Я, правда, тоже ювелиром, но уже несколько лет не работаю, только играю. Лучше быть ювелиром! Я даже не слишком переигрываю и не играю на публику, а живу в искусстве.
- Поясните…
- То есть вы поняли, да?
- Да, конечно…
- Когда я играю, то живу в том времени, когда играл. И, если зрителям нравятся мои спектакли, они меня хвалят.
У меня, кстати, был такой случай. В «Ричарде III» был просто изумительный хор, на три голоса, которые звенели, как колокольчики. Там был потрясающий тенорист, с удивительно гармоничным голосом, и многие пели замечательно, все в свое время. И вдруг в какой-то момент мне показалось, что солист органично не вписывается в хор. И я прямо на репетициях, не выходя из образа Ричарда, дал ему такую отповедь. Как только я выходил на сцену, хор умолкал. Я не оставлял им ни одной возможности. Я ставил ему на лоб зеркало и говорил: «Смотрите, не ври нам! Не ври!» Но я играл отлично, они больше не могли притворяться, и хором мне стало казаться, что они тоже провалились.

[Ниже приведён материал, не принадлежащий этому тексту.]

-- ==== Sys2Proof/Machine/Butterfly.lean ====
section
/-! DEFINITION. Complex values and the shared butterfly arithmetic of the kernels, each `f32` operation rounded
separately in the order written (00_scope.md R11, R21 to R24). -/

namespace Sys2Proof.Machine

/-- A complex value: an ordered pair of `f32` (00_scope.md R11). -/
structure Cplx where
  r : F32
  i : F32
  deriving DecidableEq, Repr

/-- Four values of one kind: the inputs or the outputs of a radix-4 tree. -/
structure Quad (α : Type) where
  x0 : α
  x1 : α
  x2 : α
  x3 : α
  deriving DecidableEq, Repr

/-- The four values of a function on 0..3. -/
def quadOf {α : Type} (g : Nat → α) : Quad α := ⟨g 0, g 1, g 2, g 3⟩

/-- Component `u` of a quad, `u = 0..3`. -/
def Quad.nth {α : Type} (t : Quad α) (u : Nat) : α :=
  match u with
  | 0 => t.x0
  | 1 => t.x1
  | 2 => t.x2
  | _ => t.x3

/-- `cadd` (R21). -/
def cadd (a b : Cplx) : Cplx := ⟨fadd a.r b.r, fadd a.i b.i⟩

/-- `csub` (R21). -/
def csub (a b : Cplx) : Cplx := ⟨fsub a.r b.r, fsub a.i b.i⟩

/-- `conj` (R21). -/
def conj (a : Cplx) : Cplx := ⟨a.r, fneg a.i⟩

/-- `cmul`: `a × w` (R21). -/
def cmul (a w : Cplx) : Cplx :=
  ⟨fsub (fmul a.r w.r) (fmul a.i w.i), fadd (fmul a.r w.i) (fmul a.i w.r)⟩

/-- `cmulc`: `a × conj(w)` (R21). -/
def cmulc (a w : Cplx) : Cplx :=
  ⟨fadd (fmul a.r w.r) (fmul a.i w.i), fsub (fmul a.i w.r) (fmul a.r w.i)⟩

/-- `bfly4_fwd`, the radix-4 add/subtract tree (R22). -/
def bfly4Fwd (t : Quad Cplx) : Quad Cplx :=
  let s0 := cadd t.x0 t.x2
  let s1 := csub t.x0 t.x2
  let s2 := cadd t.x1 t.x3
  let s3 := csub t.x1 t.x3
  { x0 := cadd s0 s2
    x1 := ⟨fadd s1.r s3.i, fsub s1.i s3.r⟩
    x2 := csub s0 s2
    x3 := ⟨fsub s1.r s3.i, fadd s1.i s3.r⟩ }

/-- `bfly4_inv`: the same tree with outputs 1 and 3 exchanged (R23). -/
def bfly4Inv (t : Quad Cplx) : Quad Cplx :=
  let o := bfly4Fwd t
  ⟨o.x0, o.x3, o.x2, o.x1⟩

/-- The hardwired constant `C8`, the binary32 nearest to `√(1/2)` (R24). -/
def c8 : F32 := 0x3F3504F3#32

/-- `rot8_1`: `z × W_8` (R24). -/
def rot8x1 (z : Cplx) : Cplx := ⟨fmul (fadd z.r z.i) c8, fmul (fsub z.i z.r) c8⟩

/-- `rot8_2`: `z × (−i)` (R24). -/
def rot8x2 (z : Cplx) : Cplx := ⟨z.i, fneg z.r⟩

/-- `rot8_3`: `z × W_8^3` (R24). -/
def rot8x3 (z : Cplx) : Cplx := ⟨fmul (fsub z.i z.r) c8, fneg (fmul (fadd z.r z.i) c8)⟩

/-- `rot8c_1`: `z × conj(W_8)` (R24). -/
def rot8c1 (z : Cplx) : Cplx := ⟨fmul (fsub z.r z.i) c8, fmul (fadd z.r z.i) c8⟩

/-- `rot8c_2`: `z × (+i)` (R24). -/
def rot8c2 (z : Cplx) : Cplx := ⟨fneg z.i, z.r⟩

/-- `rot8c_3`: `z × conj(W_8^3)` (R24). -/
def rot8c3 (z : Cplx) : Cplx := ⟨fneg (fmul (fadd z.r z.i) c8), fmul (fsub z.r z.i) c8⟩

end Sys2Proof.Machine
end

Ведь у мастеров бывают разные оценки. Давать оценку – это ведь тоже искусство.
Я считаю, что в театре и кино очень трудно быть объективным.
Вы знаете, есть один-единственный момент – это когда играешь живого актера, когда он кричит, хохочет… тогда ты действительно на глазах у зрителей становишься его помощником.
Ты гораздо ближе к нему, чем когда он на сцене. Это страшная радость. Я это могу объяснить, потому что сам был таким.
Я знаю, вы любите Шекспира. – Во всяком случае, он меня интересует в большей степени, чем вы.
А, я же еще тогда вам не сказала. С тех пор, как я ушел из театра, я не играю ни в одном спектакле. Когда я был в театре, я просил, чтобы меня назначили в какойнибудь спектакль, потому мне кажется, что без меня театр будет не такой, каким он был раньше. А для чего, чтобы все заново? Вообще, я никогда не думал, что это так важно.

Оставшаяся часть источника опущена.